In the records that follow, find each line containing "with" and copy it.

***** Listed records

-- ==== Sys2Proof/Laws/State.lean ====
section
/-! SUPPORT. What each named update of the state does to each field, true by definition. -/

namespace Sys2Proof.Machine

/-! ### setStage -/

@[simp] theorem setStage_cfg (p : Stage) (s : State) : (setStage p s).cfg = s.cfg := rfl
@[simp] theorem setStage_cmd (p : Stage) (s : State) : (setStage p s).cmd = s.cmd := rfl
@[simp] theorem setStage_busy (p : Stage) (s : State) : (setStage p s).busy = s.busy := rfl
@[simp] theorem setStage_done (p : Stage) (s : State) : (setStage p s).done = s.done := rfl
@[simp] theorem setStage_err (p : Stage) (s : State) : (setStage p s).err = s.err := rfl
@[simp] theorem setStage_errcode (p : Stage) (s : State) : (setStage p s).errcode = s.errcode := rfl
@[simp] theorem setStage_textlen (p : Stage) (s : State) : (setStage p s).textlen = s.textlen := rfl
@[simp] theorem setStage_nseg (p : Stage) (s : State) : (setStage p s).nseg = s.nseg := rfl
@[simp] theorem setStage_result (p : Stage) (s : State) : (setStage p s).result = s.result := rfl
@[simp] theorem setStage_text (p : Stage) (s : State) : (setStage p s).text = s.text := rfl
@[simp] theorem setStage_segtab (p : Stage) (s : State) : (setStage p s).segtab = s.segtab := rfl
@[simp] theorem setStage_segdata (p : Stage) (s : State) : (setStage p s).segdata = s.segdata := rfl
@[simp] theorem setStage_sym (p : Stage) (s : State) : (setStage p s).sym = s.sym := rfl
@[simp] theorem setStage_stage (p : Stage) (s : State) : (setStage p s).stage = p := rfl
@[simp] theorem setStage_work (p : Stage) (s : State) : (setStage p s).work = s.work := rfl
@[simp] theorem setStage_pending (p : Stage) (s : State) : (setStage p s).pending = s.pending := rfl
@[simp] theorem setStage_readData (p : Stage) (s : State) : (setStage p s).readData = s.readData := rfl
@[simp] theorem setStage_epoch (p : Stage) (s : State) : (setStage p s).epoch = s.epoch := rfl

/-! ### setWork -/

@[simp] theorem setWork_cfg (w : Work) (s : State) : (setWork w s).cfg = s.cfg := rfl
@[simp] theorem setWork_cmd (w : Work) (s : State) : (setWork w s).cmd = s.cmd := rfl
@[simp] theorem setWork_busy (w : Work) (s : State) : (setWork w s).busy = s.busy := rfl
@[simp] theorem setWork_done (w : Work) (s : State) : (setWork w s).done = s.done := rfl
@[simp] theorem setWork_err (w : Work) (s : State) : (setWork w s).err = s.err := rfl
@[simp] theorem setWork_errcode (w : Work) (s : State) : (setWork w s).errcode = s.errcode := rfl
@[simp] theorem setWork_textlen (w : Work) (s : State) : (setWork w s).textlen = s.textlen := rfl
@[simp] theorem setWork_nseg (w : Work) (s : State) : (setWork w s).nseg = s.nseg := rfl
@[simp] theorem setWork_result (w : Work) (s : State) : (setWork w s).result = s.result := rfl
@[simp] theorem setWork_text (w : Work) (s : State) : (setWork w s).text = s.text := rfl
@[simp] theorem setWork_segtab (w : Work) (s : State) : (setWork w s).segtab = s.segtab := rfl
@[simp] theorem setWork_segdata (w : Work) (s : State) : (setWork w s).segdata = s.segdata := rfl
@[simp] theorem setWork_sym (w : Work) (s : State) : (setWork w s).sym = s.sym := rfl
@[simp] theorem setWork_stage (w : Work) (s : State) : (setWork w s).stage = s.stage := rfl
@[simp] theorem setWork_work (w : Work) (s : State) : (setWork w s).work = w := rfl
@[simp] theorem setWork_pending (w : Work) (s : State) : (setWork w s).pending = s.pending := rfl
@[simp] theorem setWork_readData (w : Work) (s : State) : (setWork w s).readData = s.readData := rfl
@[simp] theorem setWork_epoch (w : Work) (s : State) : (setWork w s).epoch = s.epoch := rfl

/-! ### startCommand -/

@[simp] theorem startCommand_cfg (w : Word) (s : State) : (startCommand w s).cfg = s.cfg := rfl
@[simp] theorem startCommand_cmd (w : Word) (s : State) : (startCommand w s).cmd = w := rfl
@[simp] theorem startCommand_busy (w : Word) (s : State) : (startCommand w s).busy = true := rfl
@[simp] theorem startCommand_done (w : Word) (s : State) : (startCommand w s).done = s.done := rfl
@[simp] theorem startCommand_err (w : Word) (s : State) : (startCommand w s).err = false := rfl
@[simp] theorem startCommand_errcode (w : Word) (s : State) : (startCommand w s).errcode = s.errcode := rfl
@[simp] theorem startCommand_textlen (w : Word) (s : State) : (startCommand w s).textlen = s.textlen := rfl
@[simp] theorem startCommand_nseg (w : Word) (s : State) : (startCommand w s).nseg = s.nseg := rfl
@[simp] theorem startCommand_result (w : Word) (s : State) : (startCommand w s).result = s.result := rfl
@[simp] theorem startCommand_text (w : Word) (s : State) : (startCommand w s).text = s.text := rfl
@[simp] theorem startCommand_segtab (w : Word) (s : State) : (startCommand w s).segtab = s.segtab := rfl
@[simp] theorem startCommand_segdata (w : Word) (s : State) : (startCommand w s).segdata = s.segdata := rfl
@[simp] theorem startCommand_sym (w : Word) (s : State) : (startCommand w s).sym = s.sym := rfl
@[simp] theorem startCommand_stage (w : Word) (s : State) : (startCommand w s).stage = s.stage := rfl
@[simp] theorem startCommand_work (w : Word) (s : State) : (startCommand w s).work = s.work := rfl
@[simp] theorem startCommand_pending (w : Word) (s : State) : (startCommand w s).pending = s.pending := rfl
@[simp] theorem startCommand_readData (w : Word) (s : State) : (startCommand w s).readData = s.readData := rfl
@[simp] theorem startCommand_epoch (w : Word) (s : State) : (startCommand w s).epoch = s.epoch := rfl

/-! ### invalidate -/

@[simp] theorem invalidate_cfg (s : State) : (invalidate s).cfg = s.cfg := rfl
@[simp] theorem invalidate_cmd (s : State) : (invalidate s).cmd = s.cmd := rfl
@[simp] theorem invalidate_busy (s : State) : (invalidate s).busy = s.busy := rfl
@[simp] theorem invalidate_done (s : State) : (invalidate s).done = s.done := rfl
@[simp] theorem invalidate_err (s : State) : (invalidate s).err = s.err := rfl
@[simp] theorem invalidate_errcode (s : State) : (invalidate s).errcode = s.errcode := rfl
@[simp] theorem invalidate_textlen (s : State) : (invalidate s).textlen = s.textlen := rfl
@[simp] theorem invalidate_nseg (s : State) : (invalidate s).nseg = s.nseg := rfl
@[simp] theorem invalidate_result (s : State) : (invalidate s).result = s.result := rfl
@[simp] theorem invalidate_text (s : State) : (invalidate s).text = s.text := rfl
@[simp] theorem invalidate_segtab (s : State) : (invalidate s).segtab = s.segtab := rfl
@[simp] theorem invalidate_segdata (s : State) : (invalidate s).segdata = s.segdata := rfl
@[simp] theorem invalidate_sym (s : State) : (invalidate s).sym = { s.sym with valid := false } := rfl
@[simp] theorem invalidate_stage (s : State) : (invalidate s).stage = s.stage := rfl
@[simp] theorem invalidate_work (s : State) : (invalidate s).work = s.work := rfl
@[simp] theorem invalidate_pending (s : State) : (invalidate s).pending = s.pending := rfl
@[simp] theorem invalidate_readData (s : State) : (invalidate s).readData = s.readData := rfl
@[simp] theorem invalidate_epoch (s : State) : (invalidate s).epoch = s.epoch := rfl

/-! ### startEncode -/

@[simp] theorem startEncode_cfg (w : Word) (s : State) : (startEncode w s).cfg = s.cfg := rfl
@[simp] theorem startEncode_cmd (w : Word) (s : State) : (startEncode w s).cmd = w := rfl
@[simp] theorem startEncode_busy (w : Word) (s : State) : (startEncode w s).busy = true := rfl
@[simp] theorem startEncode_done (w : Word) (s : State) : (startEncode w s).done = s.done := rfl
@[simp] theorem startEncode_err (w : Word) (s : State) : (startEncode w s).err = false := rfl
@[simp] theorem startEncode_errcode (w : Word) (s : State) : (startEncode w s).errcode = s.errcode := rfl
@[simp] theorem startEncode_textlen (w : Word) (s : State) : (startEncode w s).textlen = s.textlen := rfl
@[simp] theorem startEncode_nseg (w : Word) (s : State) : (startEncode w s).nseg = s.nseg := rfl
@[simp] theorem startEncode_result (w : Word) (s : State) : (startEncode w s).result = s.result := rfl
@[simp] theorem startEncode_text (w : Word) (s : State) : (startEncode w s).text = s.text := rfl
@[simp] theorem startEncode_segtab (w : Word) (s : State) : (startEncode w s).segtab = s.segtab := rfl
@[simp] theorem startEncode_segdata (w : Word) (s : State) : (startEncode w s).segdata = s.segdata := rfl
@[simp] theorem startEncode_sym (w : Word) (s : State) : (startEncode w s).sym = { s.sym with valid := false } := rfl
@[simp] theorem startEncode_stage (w : Word) (s : State) : (startEncode w s).stage = s.stage := rfl
@[simp] theorem startEncode_work (w : Word) (s : State) : (startEncode w s).work = Work.reset := rfl
@[simp] theorem startEncode_pending (w : Word) (s : State) : (startEncode w s).pending = s.pending := rfl
@[simp] theorem startEncode_readData (w : Word) (s : State) : (startEncode w s).readData = s.readData := rfl
@[simp] theorem startEncode_epoch (w : Word) (s : State) : (startEncode w s).epoch = s.epoch := rfl

/-! ### complete -/

@[simp] theorem complete_cfg (s : State) : (complete s).cfg = s.cfg := rfl
@[simp] theorem complete_cmd (s : State) : (complete s).cmd = s.cmd := rfl
@[simp] theorem complete_busy (s : State) : (complete s).busy = false := rfl
@[simp] theorem complete_done (s : State) : (complete s).done = true := rfl
@[simp] theorem complete_err (s : State) : (complete s).err = s.err := rfl
@[simp] theorem complete_errcode (s : State) : (complete s).errcode = 0 := rfl
@[simp] theorem complete_textlen (s : State) : (complete s).textlen = s.textlen := rfl
@[simp] theorem complete_nseg (s : State) : (complete s).nseg = s.nseg := rfl
@[simp] theorem complete_result (s : State) : (complete s).result = s.result := rfl
@[simp] theorem complete_text (s : State) : (complete s).text = s.text := rfl
@[simp] theorem complete_segtab (s : State) : (complete s).segtab = s.segtab := rfl
@[simp] theorem complete_segdata (s : State) : (complete s).segdata = s.segdata := rfl
@[simp] theorem complete_sym (s : State) : (complete s).sym = s.sym := rfl
@[simp] theorem complete_stage (s : State) : (complete s).stage = .s0 := rfl
@[simp] theorem complete_work (s : State) : (complete s).work = s.work := rfl
@[simp] theorem complete_pending (s : State) : (complete s).pending = s.pending := rfl
@[simp] theorem complete_readData (s : State) : (complete s).readData = s.readData := rfl
@[simp] theorem complete_epoch (s : State) : (complete s).epoch = s.epoch := rfl

/-! ### raise -/

@[simp] theorem raise_cfg (c : Cause) (s : State) : (raise c s).cfg = s.cfg := rfl
@[simp] theorem raise_cmd (c : Cause) (s : State) : (raise c s).cmd = s.cmd := rfl
@[simp] theorem raise_busy (c : Cause) (s : State) : (raise c s).busy = false := rfl
@[simp] theorem raise_done (c : Cause) (s : State) : (raise c s).done = true := rfl
@[simp] theorem raise_err (c : Cause) (s : State) : (raise c s).err = true := rfl
@[simp] theorem raise_errcode (c : Cause) (s : State) : (raise c s).errcode = c.code := rfl
@[simp] theorem raise_textlen (c : Cause) (s : State) : (raise c s).textlen = s.textlen := rfl
@[simp] theorem raise_nseg (c : Cause) (s : State) : (raise c s).nseg = s.nseg := rfl
@[simp] theorem raise_result (c : Cause) (s : State) : (raise c s).result = s.result := rfl
@[simp] theorem raise_text (c : Cause) (s : State) : (raise c s).text = s.text := rfl
@[simp] theorem raise_segtab (c : Cause) (s : State) : (raise c s).segtab = s.segtab := rfl
@[simp] theorem raise_segdata (c : Cause) (s : State) : (raise c s).segdata = s.segdata := rfl
@[simp] theorem raise_sym (c : Cause) (s : State) : (raise c s).sym = s.sym := rfl
@[simp] theorem raise_stage (c : Cause) (s : State) : (raise c s).stage = .s0 := rfl
@[simp] theorem raise_work (c : Cause) (s : State) : (raise c s).work = s.work := rfl
@[simp] theorem raise_pending (c : Cause) (s : State) : (raise c s).pending = s.pending := rfl
@[simp] theorem raise_readData (c : Cause) (s : State) : (raise c s).readData = s.readData := rfl
@[simp] theorem raise_epoch (c : Cause) (s : State) : (raise c s).epoch = s.epoch := rfl

/-! ### commit -/

@[simp] theorem commit_cfg (y : Sym) (s : State) : (commit y s).cfg = s.cfg := rfl
@[simp] theorem commit_cmd (y : Sym) (s : State) : (commit y s).cmd = s.cmd := rfl
@[simp] theorem commit_busy (y : Sym) (s : State) : (commit y s).busy = s.busy := rfl
@[simp] theorem commit_done (y : Sym) (s : State) : (commit y s).done = s.done := rfl
@[simp] theorem commit_err (y : Sym) (s : State) : (commit y s).err = s.err := rfl
@[simp] theorem commit_errcode (y : Sym) (s : State) : (commit y s).errcode = s.errcode := rfl
@[simp] theorem commit_textlen (y : Sym) (s : State) : (commit y s).textlen = s.textlen := rfl
@[simp] theorem commit_nseg (y : Sym) (s : State) : (commit y s).nseg = s.nseg := rfl
@[simp] theorem commit_result (y : Sym) (s : State) : (commit y s).result = s.result := rfl
@[simp] theorem commit_text (y : Sym) (s : State) : (commit y s).text = s.text := rfl
@[simp] theorem commit_segtab (y : Sym) (s : State) : (commit y s).segtab = s.segtab := rfl
@[simp] theorem commit_segdata (y : Sym) (s : State) : (commit y s).segdata = s.segdata := rfl
@[simp] theorem commit_sym (y : Sym) (s : State) : (commit y s).sym = y := rfl
@[simp] theorem commit_stage (y : Sym) (s : State) : (commit y s).stage = s.stage := rfl
@[simp] theorem commit_work (y : Sym) (s : State) : (commit y s).work = s.work := rfl
@[simp] theorem commit_pending (y : Sym) (s : State) : (commit y s).pending = s.pending := rfl
@[simp] theorem commit_readData (y : Sym) (s : State) : (commit y s).readData = s.readData := rfl
@[simp] theorem commit_epoch (y : Sym) (s : State) : (commit y s).epoch = s.epoch := rfl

**********

■ **Exercise answer**:
@[simp] theorem invalidate_sym (s : State) : (invalidate s).sym = { s.sym with valid := false } := rfl
@[simp] theorem startEncode_sym (w : Word) (s : State) : (startEncode w s).sym = { s.sym with valid := false } := rfl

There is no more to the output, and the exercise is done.